By clicking “Sign up for GitHub”, you agree to our terms of service and privacy statement. We’ll occasionally send you account related emails.

Already on GitHub? Sign in to your account

[SPARK-19701][SQL][PYTHON] Throws a correct exception for 'in' operator against column #17160

Closed
wants to merge 1 commit into from

Conversation

HyukjinKwon
Copy link
Member

@HyukjinKwon HyukjinKwon commented Mar 4, 2017

What changes were proposed in this pull request?

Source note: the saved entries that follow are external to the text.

-- ==== Sys2Proof/Machine/Boot.lean ====
section
/-! DEFINITION.
The supplies and PERST# (R399, R400, R541, R542), the PCIe link and its functions (R285, R308, R396,
R402), the start's commands (R414–R428), and Wicket's service of channel 0 (R428): the meanings of
their commands. -/

namespace Sys2Proof.Machine

/-! ## Supplies and PERST# -/

/-- POWER_ON (R399, R541): everything at its reset value, PERST# asserted. Log 32 (DEDUCED). -/
def execPowerOn (s : State) : Host.Outcome State Fault Refusal :=
  answer s
    (if s.pins.powered then s
     else
      let t := s.powerWipe
      { t with pins := { t.pins with powered := true, perst := true, lost := [] } })

/-- POWER_REMOVAL (R399, R400). -/
def execPowerRemoval (s : State) : Host.Outcome State Fault Refusal := answer s s.powerWipe

/-- PERST_ASSERT (R399, R400, R403). -/
def execPerstAssert (s : State) : Host.Outcome State Fault Refusal :=
  answer s
    (if !s.pins.powered then s
     else
      let t := s.perstWipe
      { t with pins := { t.pins with perst := true } })

/-- R414, R520. The start that follows PERST#; an unlock that PERST# has ended is reported.
Log 57 (DEDUCED). -/
def State.perstStart (s : State) : State :=
  let t := { s with pins := { s.pins with startDue := false } }.startBegin false
  if t.sec.wellUnlock then
    ({ t with sec := { t.sec with wellUnlock := false } }).security 2 0 0
  else t

/-- PERST_RELEASE (R414, R415, R531, R541): the straps are latched, and the start begins once every
rail is good. -/
def execPerstRelease (straps : BitVec 6) (s : State) : Host.Outcome State Fault Refusal :=
  answer s
    (if !s.pins.powered || !s.pins.perst then s
     else
      let t : State := { s with pins := { s.pins with perst := false, estId := straps } }
      if s.pins.lost.isEmpty then t.perstStart
      else { t with pins := { t.pins with startDue := true } })

/-- R542. A rail of the beds' main domains is lost: every bed that is on is reset behind a forced gate,
and powers up again once the rail returns. Log 32 (DEDUCED). -/
def State.bedRailLost (s : State) (b : BedId) : State :=
  if s.bedOn b then
    ((s.capStageBed b).bedReset b 2 0).modPow b fun w => { w with
      on := false, rising := false, falling := false, wanted := true, forced := true }
  else s

/-- RAIL_POWER_GOOD_LOST (R542): of rails lost in one tick the highest row of the table acts.
Log 32 (DEDUCED). -/
def execRailPowerGoodLost (rails : List Rail) (s : State) : Host.Outcome State Fault Refusal :=
  answer s
    (if !s.pins.powered then s
     else
      let all := s.pins.lost ++ rails.filter fun r => !s.pins.lost.contains r
      let t : State := { s with pins := { s.pins with lost := all } }
      if rails.any fun r => r == .aon || r == .io then
        let u := s.powerWipe
        { u with pins := { u.pins with powered := true, perst := true, lost := all } }
      else if rails.contains .core then
        let u := t.perstWipe
        { u with pins := { u.pins with startDue := !s.pins.perst } }
      else if (rails.any fun r => r == .afe || r == .ld || r == .serl || r == .serh) && s.live then
        forAll allBeds (fun b u => u.bedRailLost b) t
      else t)

/-- RAIL_POWER_GOOD_REGAINED (R541, R542): what the loss held back goes on. Log 32 (DEDUCED). -/
def execRailPowerGoodRegained (rails : List Rail) (s : State) : Host.Outcome State Fault Refusal :=
  answer s
    (if !s.pins.powered then s
     else
      let t : State := { s with pins := { s.pins with
        lost := s.pins.lost.filter fun r => !rails.contains r } }
      if t.pins.startDue && t.pins.lost.isEmpty then t.perstStart
      else if !t.live then t
      else
        let t1 := if t.bedRails then t
          else forAll allBeds (fun b u => if (u.bed b).pow.wanted then u.needBed b else u) t
        if s.pins.lost.contains .spr && !t.pins.lost.contains .spr then
          forAll allPorts (fun p u => u.springKick p) t1
        else t1)

/-! ## The PCIe link and its functions -/

/-- HOT_RESET (R308, R402, R414). -/
def execHotReset (s : State) : Host.Outcome State Fault Refusal :=
  onLive s fun s => if s.pins.link then s.hotReset else s

/-- PCIE_LINK_DOWN (R308, R370): as a hot reset. -/
def execPcieLinkDown (s : State) : Host.Outcome State Fault Refusal :=
  onLive s fun s =>
    if !s.pins.link then s
    else
      let t := s.hotReset
      { t with pins := { t.pins with link := false, training := !t.clk.reflost } }

/-- PCIE_LINK_UP (R396, R417): an endpoint that trains reaches L0. -/
def execPcieLinkUp (s : State) : Host.Outcome State Fault Refusal :=
  onLive s fun s =>
    if s.pins.training && !s.clk.reflost then
      { s with pins := { s.pins with link := true, training := false } }
    else s

/-- FLR_PF0 (R308). -/
def execFlrPf0 (s : State) : Host.Outcome State Fault Refusal :=
  onLive s fun s => if s.pins.link then s.flrPf0 else s

/-- FLR_PF1 (R308, R331, R500). -/
def execFlrPf1 (s : State) : Host.Outcome State Fault Refusal :=
  onLive s fun s => if s.pins.link then s.flrPf1 else s

/-- FLR_COMPLETE (R308). -/
def execFlrComplete (pf1 : Bool) (s : State) : Host.Outcome State Fault Refusal :=
  onLive s fun s =>
    if pf1 then { s with pins := { s.pins with flr1 := false } }
    else { s with pins := { s.pins with flr0 := false } }

/-- D3HOT_ENTRY (R285). -/
def execD3hotEntry (pf1 : Bool) (s : State) : Host.Outcome State Fault Refusal :=
  onLive s fun s =>
    if !s.pins.link then s
    else if pf1 then { s with pins := { s.pins with d3pf1 := true } }
    else { s with pins := { s.pins with d3pf0 := true } }

/-- D3HOT_EXIT (R285): the entries that waited are written, and the messages sent. -/
def execD3hotExit (pf1 : Bool) (s : State) : Host.Outcome State Fault Refusal :=
  onLive s fun s =>
    let t : State :=
      if pf1 then { s with pins := { s.pins with d3pf1 := false } }
      else { s with pins := { s.pins with d3pf0 := false } }
    let t1 := forAll (t.msixHeld.filter fun m => m.1 == pf1) (fun m u => u.message m.1 m.2)
      { t with msixHeld := t.msixHeld.filter fun m => m.1 != pf1 }
    if pf1 then State.sampleDrain 512 t1
    else
      let t2 := forAll allRings (fun r u => if isEvRing r then State.storeDrain 512 r u else u) t1
      t2.flushWb

/-! ## The start (R416–R423) -/

/-- START_STAGE_END (R416): a stage whose work is done ends. Stage 1 ends with the loop's lock.
Log 37 (DEDUCED). -/
def execStartStageEnd (o : StageObs) (s : State) : Host.Outcome State Fault Refusal :=
  onLive s fun s0 =>
    let s := s0.lateUndo
    if !s.starting then s
    else
      let n := s.boot.stage
      if n = 2 then s.stage2End o
      else if n = 3 then s.stage3End
      else if n = 4 then s.stage4End
      else if n = 5 then s.stage5End
      else if n = 6 then s.stage6End
      else if n = 7 then s.stage7End
      else if n = 8 then s.stage8End
      else if n = 9 then s.stage9End
      else s

/-- CORE_READY_REPORT (R416): Gardener in stage 6; a Tender in stage 7, after its bed's self-test.
Log 37 (DEDUCED). -/
def execCoreReadyReport (m : MasterId) (s : State) : Host.Outcome State Fault Refusal :=
  onLive s fun s =>
    let gardener := s.boot.stage == 6 && m == 2
    let tender := s.boot.stage == 7 && allBeds.any fun b =>
      m == tenderId b && s.bedOn b && (s.bed b).bist.isNone && (s.bed b).memPass
    if s.starting && (gardener || tender) && !s.boot.ready.contains m then
      { s with boot := { s.boot with ready := s.boot.ready ++ [m] } }
    else s

/-- START_STAGE_TIMEOUT (R416): the limits of stages 2 to 7. -/
def execStartStageTimeout (s : State) : Host.Outcome State Fault Refusal :=
  onLive s fun s =>
    let n := s.boot.stage
    if 2 ≤ n ∧ n ≤ 5 then s.startFail .stageTimeout
    else if n = 6 ∨ n = 7 then s.startFail .coreNoReady
    else s

/-- START_TIMEOUT (R421): an entry to ACTIVE in its tick counts as success, whichever comes first. Log 7 (DESIGN CHOICE). -/
def execStartTimeout (s : State) : Host.Outcome State Fault Refusal :=
  onLive s fun s => s.startLate

/-- FW_FATAL (R416, R427): once firmware runs in the start. Log 37 (DEDUCED). -/
def execFwFatal (s : State) : Host.Outcome State Fault Refusal :=
  onLive s fun s => if 6 ≤ s.boot.stage then s.startFail .fwFatal else s

/-- FAILED_START_RESTART (R422, R423): by device reset, once the reference is there. -/
def execFailedStartRestart (s : State) : Host.Outcome State Fault Refusal :=
  onLive s fun s => if s.boot.failed && !s.boot.waitRef then s.logFlush.deviceReset false else s

/-- SLOT_BACKGROUND_VERIFY (R511): the slot that is not running, whose failure is reported once a
start. -/
def execSlotBackgroundVerify (s : State) : Host.Outcome State Fault Refusal :=
  onLive s fun s =>
    if !s.boot.bgDue || !s.sluice.hubOn then s
    else
      let other := !s.boot.slot
      let t : State := { s with boot := { s.boot with bgDue := false } }
      let known := if other then s.sec.slotB else s.sec.slotA
      if known = .unknown then (t.verify other 0).2 else t.slotResult other (t.verifySlot other)

/-- SVN_FUSE_BLOW (R512, R513): the next bit, and after the last one EV_SECURITY. Log 38 (DEDUCED). -/
def execSvnFuseBlow (s : State) : Host.Outcome State Fault Refusal :=
  onLive s fun s =>
    let v := fusedSvn s.sec.svn
    if !s.boot.blowing then s
    else if s.boot.imageSvn.toNat ≤ v || 64 ≤ v then
      { s with boot := { s.boot with blowing := false } }
    else
      let t : State := { s with sec := { s.sec with svn := s.sec.svn ||| BitVec.ofNat 64 (2 ^ v) } }
      if s.boot.imageSvn.toNat = v + 1 then
        ({ t with boot := { t.boot with blowing := false } }).security 5 1 0
      else t

/-! ## Wicket's service of channel 0 (R377, R428) -/

/-- R428. A request waits on channel 0 and Wicket is there to serve it. -/
def State.wicketServes (s : State) : Bool :=
  (s.chan 0).outstanding && s.hub.bindLocked && s.sluice.hubOn && s.hub.mode != .dormant

/-- R428. The buffer of a request of a code is well formed. -/
def State.requestOk (s : State) (code : Byte) (buf : Bytes) : Bool :=
  decide (64 ≤ fld (s.chan 0).metaw 0 16) && decide (64 ≤ buf.length) && byteAt buf 0 == code &&
    decide ((byteAt buf 1).toNat < 2) && allZero (buf.drop 2)

/-- R376. The receiver writes into the notice's buffer. -/
def State.noticeWrite (s : State) (c : ChanId) (bs : Bytes) : State :=
  let q := s.chan c
  if bit q.ptrHi 31 then
    { s with mbxMem := memWriteBytes 0 s.mbxMem (fld q.ptrLo 0 13) bs }
  else s.hostWrite (fld q.ptrHi 0 31 * 2 ^ 32 + q.ptrLo.toNat) bs

/-- R428. A request is served: a malformed buffer, then a request outside its modes, end it at once. -/
def State.serve (s : State) (code : Byte) (seedbed : Bool) (buf : Bytes) (f : State → State) : State :=
  if !s.wicketServes then s
  else if !s.requestOk code buf then s.noticeDone 0 (BitVec.ofNat 8 ST.badParam.code)
  else if seedbed && s.hub.mode != .seedbed then s.noticeDone 0 (BitVec.ofNat 8 ST.refused.code)
  else f s

/-- SEEDBED_STATUS (R428): HUB.BOOTSTAT, HUB.FWVER, the count and the slots' results, a dword each.
Log 37 (DEDUCED). -/
def execSeedbedStatus (buf : Bytes) (s : State) : Host.Outcome State Fault Refusal :=
  onLive s fun s => s.serve 1 false buf fun s =>
    (s.noticeWrite 0 (leBytes 4 s.bootstat.toNat ++ leBytes 4 s.fwver.toNat ++
      leBytes 4 s.boot.count ++ leBytes 4 s.slotstat.toNat)).noticeDone 0 0

/-- SEEDBED_VERIFY (R428, R511). Log 38 (DEDUCED). -/
def execSeedbedVerify (buf : Bytes) (s : State) : Host.Outcome State Fault Refusal :=
  onLive s fun s => s.serve 2 false buf fun s =>
    let (r, t) := s.verify (bit (byteAt buf 1) 0) 0
    t.noticeDone 0 (if r = .verified then 0 else BitVec.ofNat 8 ST.authFail.code)

/-- SET_PREFERRED (R420, R428). Log 38 (DEDUCED). -/
def execSetPreferred (buf : Bytes) (s : State) : Host.Outcome State Fault Refusal :=
  onLive s fun s => s.serve 3 true buf fun s =>
    let slotB := bit (byteAt buf 1) 0
    let (r, t) := s.verify slotB 0
    if r = .verified then (t.bootctlWrite slotB).noticeDone 0 0
    else t.noticeDone 0 (BitVec.ofNat 8 ST.refused.code)

/-- RETRY (R428): the count is 0, the notice done, and a start begins by device reset. -/
def execRetry (buf : Bytes) (s : State) : Host.Outcome State Fault Refusal :=
  onLive s fun s => s.serve 4 true buf fun s =>
    (State.noticeDone { s with boot := { s.boot with count := 0 } } 0 0).deviceReset true

end Sys2Proof.Machine
end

This PR proposes to remove incorrect implementation that has been not executed so far (at least from Spark 1.5.2) for in operator and throw a correct exception rather than saying it is a bool. I tested the codes above in 1.5.2, 1.6.3, 2.1.0 and in the master branch as below:

1.5.2

>>> df = sqlContext.createDataFrame([[1]])
>>> 1 in df._1
Traceback (most recent call last):
  File "<stdin>", line 1, in <module>
  File ".../spark-1.5.2-bin-hadoop2.6/python/pyspark/sql/column.py", line 418, in __nonzero__
    raise ValueError("Cannot convert column into bool: please use '&' for 'and', '|' for 'or', "
ValueError: Cannot convert column into bool: please use '&' for 'and', '|' for 'or', '~' for 'not' when building DataFrame boolean expressions.

1.6.3

>>> 1 in sqlContext.range(1).id
Traceback (most recent call last):
  File "<stdin>", line 1, in <module>
  File ".../spark-1.6.3-bin-hadoop2.6/python/pyspark/sql/column.py", line 447, in __nonzero__
    raise ValueError("Cannot convert column into bool: please use '&' for 'and', '|' for 'or', "
ValueError: Cannot convert column into bool: please use '&' for 'and', '|' for 'or', '~' for 'not' when building DataFrame boolean expressions.

2.1.0

>>> 1 in spark.range(1).id
Traceback (most recent call last):
  File "<stdin>", line 1, in <module>
  File ".../spark-2.1.0-bin-hadoop2.7/python/pyspark/sql/column.py", line 426, in __nonzero__
    raise ValueError("Cannot convert column into bool: please use '&' for 'and', '|' for 'or', "
ValueError: Cannot convert column into bool: please use '&' for 'and', '|' for 'or', '~' for 'not' when building DataFrame boolean expressions.

Current Master

>>> 1 in spark.range(1).id
Traceback (most recent call last):
  File "<stdin>", line 1, in <module>
  File ".../spark/python/pyspark/sql/column.py", line 452, in __nonzero__
    raise ValueError("Cannot convert column into bool: please use '&' for 'and', '|' for 'or', "
ValueError: Cannot convert column into bool: please use '&' for 'and', '|' for 'or', '~' for 'not' when building DataFrame boolean expressions.

After

>>> 1 in spark.range(1).id
Traceback (most recent call last):
  File "<stdin>", line 1, in <module>
  File ".../spark/python/pyspark/sql/column.py", line 184, in __contains__
    raise ValueError("Cannot apply 'in' operator against a column: please use 'contains' "
ValueError: Cannot apply 'in' operator against a column: please use 'contains' in a string column or 'array_contains' function for an array column.

In more details,

It seems the implementation intended to support this

1 in df.column

However, currently, it throws an exception as below:

Traceback (most recent call last):
  File "<stdin>", line 1, in <module>
  File ".../spark/python/pyspark/sql/column.py", line 426, in __nonzero__
    raise ValueError("Cannot convert column into bool: please use '&' for 'and', '|' for 'or', "
ValueError: Cannot convert column into bool: please use '&' for 'and', '|' for 'or', '~' for 'not' when building DataFrame boolean expressions.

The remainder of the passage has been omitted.